In front of Sunny’s Bar in very hip Red Hook (NYC) sits this splendid survivor ’53 Willys pickup obviously still doing the work it was designed to do: haul loads. Triborough has been documenting its comings and goings with a terrific set of pictures at the Cohort, so lets pick a few and see what the cargo consists of.
The most common load is garbage bags; mixed in this case.
Or all black, as on this day.
Fresh bales of straw…
And sprouting ones. Are they the same ones a month or so later?
And no load at all. Few things I like more than seeing old trucks still hauling the goods.
Here’s my CC on an old Willys Pickup in my neighborhood also still hauling loads
There is an almost identical but lifted one that I see around town once and while.
I agree that it’s nice to see oldies still hauling the goods, but that thing isn’t fit for service with the sag in the middle and the ancient bias-plys it’s rolling on.
I don’t see any sag in the middle, and I sincerely doubt there is one. I think it may be the angle it’s sitting that might make you think it has a sag.
Someone restore this beautiful thing before it splits in half from the rustmonster
My Dad used to tell a story of how he sold an old 40’s Ford that sagged and had a welded frame. The guy that bought it broke it in half going over railroad tracks. This was in Erie, Pa. right after the war as cars were hard to get. I’m sure it was a total rustbucket. He said he sold it for a good price (don’t remember how much). He was working in a garage in the grease pit when the buyer came looking for him, said he froze his ass off waiting for the guy to leave!
There’s definite dag in the middle. Under the cowl. Not necessarily rust, it may have taken a jump and bent the frame. It makes a cool street/yard ornament, but I’d hate to drive that beast very far.
It is definitely swaybacked. Surprised it still passes NY inspection.
Cost might be prohibitive but if you can straighten frames after an accident I am pretty sure an old unit like this can be straightened. Too good to park.
Most of the time I find it to be cheaper to fix than replace.
Saw these on the Cohort and hoped they’d get a full audience. Very cool.
This looks pretty good for old vehicle in New York standards. I can still see the edges of the fenders, the bottoms of the doors, and the sides of the bed are mostly intact. Chevy C/Ks often get more swayback and rustier than this. As long as the frame is mostly intact or the rust is not uber intense New York does not care. However, some shops are more strict than others and I saw plenty of rustier vehicles when I lived there. If the vehicle is pre-1996 then to hell with emissions to boot!
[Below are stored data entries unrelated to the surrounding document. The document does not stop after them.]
-- ==== Sys2Proof/Machine/LinkOps.lean ====
section
/-! DEFINITION. Sending over the Linueton ports (16_linueton_systems.md R481 to R497): seats and neighbours, routes over live
links, flits with their control words, credits, and messages handed to a port. -/

namespace Sys2Proof.Machine

/-! ## Seats, neighbours and routes (R494 to R496) -/

/-- The device's own seat. -/
def State.seat (s : State) : Nat := s.fld LNK_CFG 9 0
/-- The size of dimension k of the charter's torus, and its WRAP bit. -/
def State.dim (s : State) (k : Nat) : Nat :=
  match k with | 0 => s.fld CH_DIM 9 6 + 1 | 1 => s.fld CH_DIM 5 3 + 1 | _ => s.fld CH_DIM 2 0 + 1
def State.wraps (s : State) (k : Nat) : Bool := s.rbit CH_DIM (10 + k)
def State.seats (s : State) : Nat := s.dim 0 * s.dim 1 * s.dim 2
/-- The distance in rank of one step in dimension k. -/
def State.pitch (s : State) (k : Nat) : Nat := match k with | 0 => 1 | 1 => s.dim 0 | _ => s.dim 0 * s.dim 1
/-- The seat that port p of a seat faces (R494). -/
def State.neighbour (s : State) (seat p : Nat) : Option Nat :=
  let k := p / 2
  let n := s.dim k
  let x := seat / s.pitch k % n
  let base := seat - x * s.pitch k
  if n = 1 ∨ s.seats ≤ seat then none
  else if p % 2 = 0 then
    (if x + 1 < n then some (base + (x + 1) * s.pitch k) else if s.wraps k then some base else none)
  else (if 0 < x then some (base + (x - 1) * s.pitch k) else if s.wraps k then some (base + (n - 1) * s.pitch k) else none)
/-- The port of the neighbour that a port is joined to. -/
def peerPort (p : Nat) : Nat := if p % 2 = 0 then p + 1 else p - 1
/-- Is one end of a link live: the own port up, or no notice that another seat's end is down (R496)? -/
def State.endLive (s : State) (seat p : Nat) : Bool :=
  if seat = s.seat then s.fld (LNK_STAT p) 31 29 == 2 else !Sp.get (fun _ => false) s.linkDown (8 * seat + p)
/-- The seats that a seat reaches over one live link, with the port. -/
def State.hops (s : State) (seat : Nat) : List (Nat × Nat) :=
  (List.range 6).filterMap (fun p =>
    match s.neighbour seat p with
    | some b => if s.endLive seat p && s.endLive b (peerPort p) then some (p, b) else none
    | none => none)
/-- Distances over live links from a seat, found ring by ring. -/
def State.distsFrom (s : State) : (fuel d : Nat) → (front : List Nat) → (seen : List (Nat × Nat)) → List (Nat × Nat)
  | 0, _, _, seen => seen
  | fuel + 1, d, front, seen =>
    let next := ((front.flatMap (fun a => (s.hops a).map Prod.snd)).filter (fun b => !seen.any (fun x => x.1 == b))).eraseDups
    if next.isEmpty then seen else s.distsFrom fuel (d + 1) next (seen ++ next.map (fun b => (b, d + 1)))
def State.dists (s : State) (dst : Nat) : List (Nat × Nat) := s.distsFrom 1024 0 [dst] [(dst, 0)]
/-- The distance between two seats over live links. -/
def State.dist (s : State) (a b : Nat) : Option Nat := ((s.dists b).find? (fun x => x.1 == a)).map Prod.snd
/-- The route to a seat: the port of lowest index on a shortest path (R496). -/
def State.route (s : State) (dst : Nat) : Option Nat :=
  let ds := s.dists dst
  let at' := fun (a : Nat) => (ds.find? (fun x => x.1 == a)).map Prod.snd
  match at' s.seat with
  | none => none
  | some d => ((s.hops s.seat).find? (fun x => match at' x.2 with | some k => k + 1 == d | none => false)).map Prod.fst
/-- Can a seat be reached over live links? -/
def State.reachable (s : State) (seat : Nat) : Bool := (s.dist s.seat seat).isSome

/-! ## Flits (R481 to R485) -/

/-- Flit types. -/
def tyDATA : Nat := 0x01
def tyMSG : Nat := 0x02
def tyMIRROR : Nat := 0x03
def tyMACK : Nat := 0x04
def tyRENEW : Nat := 0x05
def tyRACK : Nat := 0x06
def tyLSTATE : Nat := 0x07
def tyPROPOSE : Nat := 0x08
def tyVOTE : Nat := 0x09
def tyCOMMIT : Nat := 0x0A
def tyJOIN : Nat := 0x0B
def tyMREL : Nat := 0x0C
def tyLANECTL : Nat := 0x0D
/-- The virtual channel of a type (R482). -/
def vcOf (typ : Nat) : Nat := match typ with | 0x01 => 1 | 0x02 => 2 | 0x03 => 0 | 0x0C => 0 | _ => 3
/-- A flit of R481 on its first hop. -/
def mkFlit (typ src dst epoch msgid : Nat) (last : Bool) (fidx : Nat) (payload : List Byte) : List Byte :=
  (toBytes 1 typ ++ toBytes 1 (vcOf typ * 64) ++ toBytes 2 payload.length ++ toBytes 2 src ++ toBytes 2 dst ++ toBytes 4 epoch
    ++ toBytes 2 msgid ++ toBytes 2 (fidx + (if last then 32768 else 0)) ++ payload)
    ++ List.replicate (240 - payload.length) 0
/-- A byte string cut into pieces of `k` bytes, at least one. -/
def chunks (k : Nat) : (fuel : Nat) → List Byte → List (List Byte)
  | 0, bs => [bs]
  | fuel + 1, bs => if bs.length ≤ k then [bs] else bs.take k :: chunks k fuel (bs.drop k)
/-- The flits of a message. -/
def mkFlits (typ src dst epoch msgid : Nat) (payload : List Byte) : List (List Byte) :=
  let cs := chunks 240 payload.length payload
  (List.range cs.length).map (fun i =>
    mkFlit typ src dst epoch msgid (i + 1 == cs.length) i (cs.getD i []))
/-- Fields of a flit's header. -/
def flitN (f : List Byte) (off n : Nat) : Nat := ofBytes ((f.drop off).take n)
def flitVc (f : List Byte) : Nat := bits (flitN f 1 1) 7 6
def flitHop (f : List Byte) : Nat := bits (flitN f 1 1) 4 0 + 1

def State.link (s : State) (p : Nat) : LinkPort := Sp.get (fun _ => LinkPort.reset) s.links p
def State.setLink (s : State) (p : Nat) (x : LinkPort) : State := { s with links := Sp.set (fun _ => LinkPort.reset) s.links p x }

/-- The control word of R483 that follows a flit, as 8 bytes. -/
def controlWord (flit : List Byte) (seq ack : Nat) (nak : Bool) (cvc chop ccnt : Nat) : List Byte :=
  let hi := toBytes 4 (seq * 2 ^ 22 + ack * 2 ^ 12 + (if nak then 2 ^ 11 else 0) + cvc * 2 ^ 9 + chop * 2 ^ 4 + ccnt * 2)
  toBytes 4 (crc32c (flit ++ hi)) ++ hi
/-- The credits that the next control word returns: up to seven of one class (R483, R485). -/
def LinkPort.nextCredits (x : LinkPort) : (Nat × Nat × Nat) × List (Nat × Nat) :=
  match x.owed with
  | [] => ((0, 0x1F, 0), [])
  | o :: _ =>
    let same := x.owed.filter (fun y => y == o)
    let k := min same.length 7
    ((o.1, o.2, k), List.replicate (same.length - k) o ++ x.owed.filter (fun y => y != o))
/-- A flit handed to a port with its control word (R483); `seq` is its link sequence number. -/
def State.emit (s : State) (p seq : Nat) (flit : List Byte) : State :=
  let x := s.link p
  let (c, owed) := x.nextCredits
  let w := controlWord flit seq ((x.rxSeq + 1023) % 1024) x.nak c.1 c.2.1 c.2.2
  { s.setLink p { x with owed := owed, nak := false } with linkOut := s.linkOut ++ [(p, flit ++ w)] }
/-- May a flit be sent: a pool credit, or the reserved credit of its class (R485)? -/
def LinkPort.credit (x : LinkPort) (f : List Byte) : Bool := decide (0 < x.pool) || !x.resv.contains (flitVc f, flitHop f)
/-- The next flit to send (R484): the first of VC3 with a credit, else of VC0 to VC2 round-robin after the last served. -/
def LinkPort.pick (x : LinkPort) : Option (List Byte) :=
  let first := fun (vc : Nat) => (x.queue.find? (fun f => flitVc f == vc)).filter x.credit
  match first 3 with
  | some f => some f
  | none => [1, 2, 3].findSome? (fun k => first ((x.last + k) % 3))
/-- Flits sent while credits and the retry buffer allow (R485, R488). -/
def State.pump (s : State) (p : Nat) : Nat → State
  | 0 => s
  | fuel + 1 =>
    let x := s.link p
    if s.fld (LNK_STAT p) 31 29 ≠ 2 ∨ 512 ≤ x.retry.length then s
    else match x.pick with
      | none => s
      | some f =>
        let x1 := { x with
          queue := x.queue.erase f
          txSeq := (x.txSeq + 1) % 1024
          retry := x.retry ++ [(x.txSeq, f)]
          pool := x.pool - 1
          resv := if 0 < x.pool then x.resv else x.resv ++ [(flitVc f, flitHop f)]
          last := if flitVc f = 3 then x.last else flitVc f }
        ((s.setLink p x1).emit p x.txSeq f).pump p fuel
/-- A flit joins the queue of a port. -/
def State.queueFlit (s : State) (p : Nat) (f : List Byte) : State :=
  let x := s.link p
  (s.setLink p { x with queue := x.queue ++ [f] }).pump p 1024
/-- A message for a seat, on its route; without one its flits are discarded and counted (R486). -/
def State.sendSeat (s : State) (typ dst : Nat) (payload : List Byte) : State :=
  let vc := vcOf typ
  let id := Sp.get (fun _ => 0) s.linkMsgId vc
  let fs := mkFlits typ s.seat dst (s.reg CH_EPOCH) id payload
  let s1 := { s with linkMsgId := Sp.set (fun _ => 0) s.linkMsgId vc ((id + 1) % 65536) }
  match s1.route dst with
  | some p => fs.foldl (fun s f => s.queueFlit p f) s1
  | none => s1.bump LNK_DEV_CNT 10 0 fs.length
/-- Does a port hold a flit of this device's light-path message `id`: queued, or sent and not acknowledged (R488)? -/
def State.linkHolds (s : State) (id : Nat) : Bool :=
  let mine := fun (f : List Byte) => flitN f 0 1 == tyMSG && flitN f 4 2 == s.seat && flitN f 12 2 == id
  s.links.any (fun p => p.2.queue.any mine || p.2.retry.any (fun r => mine r.2))
/-- A light-path message of a context for a remote seat (R384). -/
def State.sendLight (s : State) (n c dst : Nat) (payload : List Byte) : State :=
  let id := Sp.get (fun _ => 0) s.linkMsgId (vcOf tyMSG)
  let s1 := s.sendSeat tyMSG dst payload
  { s1 with lpSent := s1.lpSent.filter (fun x => s1.linkHolds x.2.2) ++ [(n, c, id)] }
/-- A message for the neighbour of a port only (R481). -/
def State.sendPort (s : State) (typ p : Nat) (payload : List Byte) : State :=
  let vc := vcOf typ
  let id := Sp.get (fun _ => 0) s.linkMsgId vc
  let s1 := { s with linkMsgId := Sp.set (fun _ => 0) s.linkMsgId vc ((id + 1) % 65536) }
  (mkFlits typ s.seat 0xFFFF (s.reg CH_EPOCH) id payload).foldl (fun s f => s.queueFlit p f) s1

/-! ## Payloads of light-path messages and credit returns (R384, R348; the layout is a DESIGN CHOICE, log entry 16) -/

def msgLight (zone ring : Nat) (data : List Byte) : List Byte :=
  toBytes 1 0 ++ toBytes 1 0 ++ toBytes 2 zone ++ toBytes 2 ring ++ toBytes 2 data.length ++ data
def msgCredit (zone ring n : Nat) : List Byte := toBytes 1 1 ++ toBytes 1 0 ++ toBytes 2 zone ++ toBytes 2 ring ++ toBytes 2 n

end Sys2Proof.Machine
end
Why are 98% of old pickups either red or this color of green? Not complaining, just observing. My 63 F100 was this color too.
The sway could also be soft front cab mounts, a problem on older Ford pickups in the rustbelt.
Downstate NY vehicles don’t get rusty as quickly as Upstaters, if only because anything more than 3-4 inches and many people just don’t take their cars out.
The frame certainly is sagged, it’s visible in all three side profile pictures. 61 years of heavy loads will do that.
Perhaps the three on the tree and clutch pedal are a theft deterrent in this modern day and age…
I was going to add that in the first pic, the hood appears slightly raised, skewing the sight angles, esp with a rear end that seems higher than the front.
But then I scratched my head and decided that once the running boards rotted off, the chassis probably lost 50% of its structural integrity. Next month after the snow melts, the truck will be folded up like a reverse wallet, with green on the outside and brown on the inside.
Ah, the Red Hook Willys. I took my Baja out to see it a while back and managed to make off with this photo. The owners at the bar were very nice, too.
http://autofrei.files.wordpress.com/2013/01/p1052133a.jpg
My mother-in-law told me about a ’49 Willys pickup for sale just up the road from her, so I went to take a look at it. It looked fairly solid, but for three grand it needed a lot of work, so it’s another car on the “cars I didn’t buy” list.
Still fun to see this one running still around, even if it has seen better days.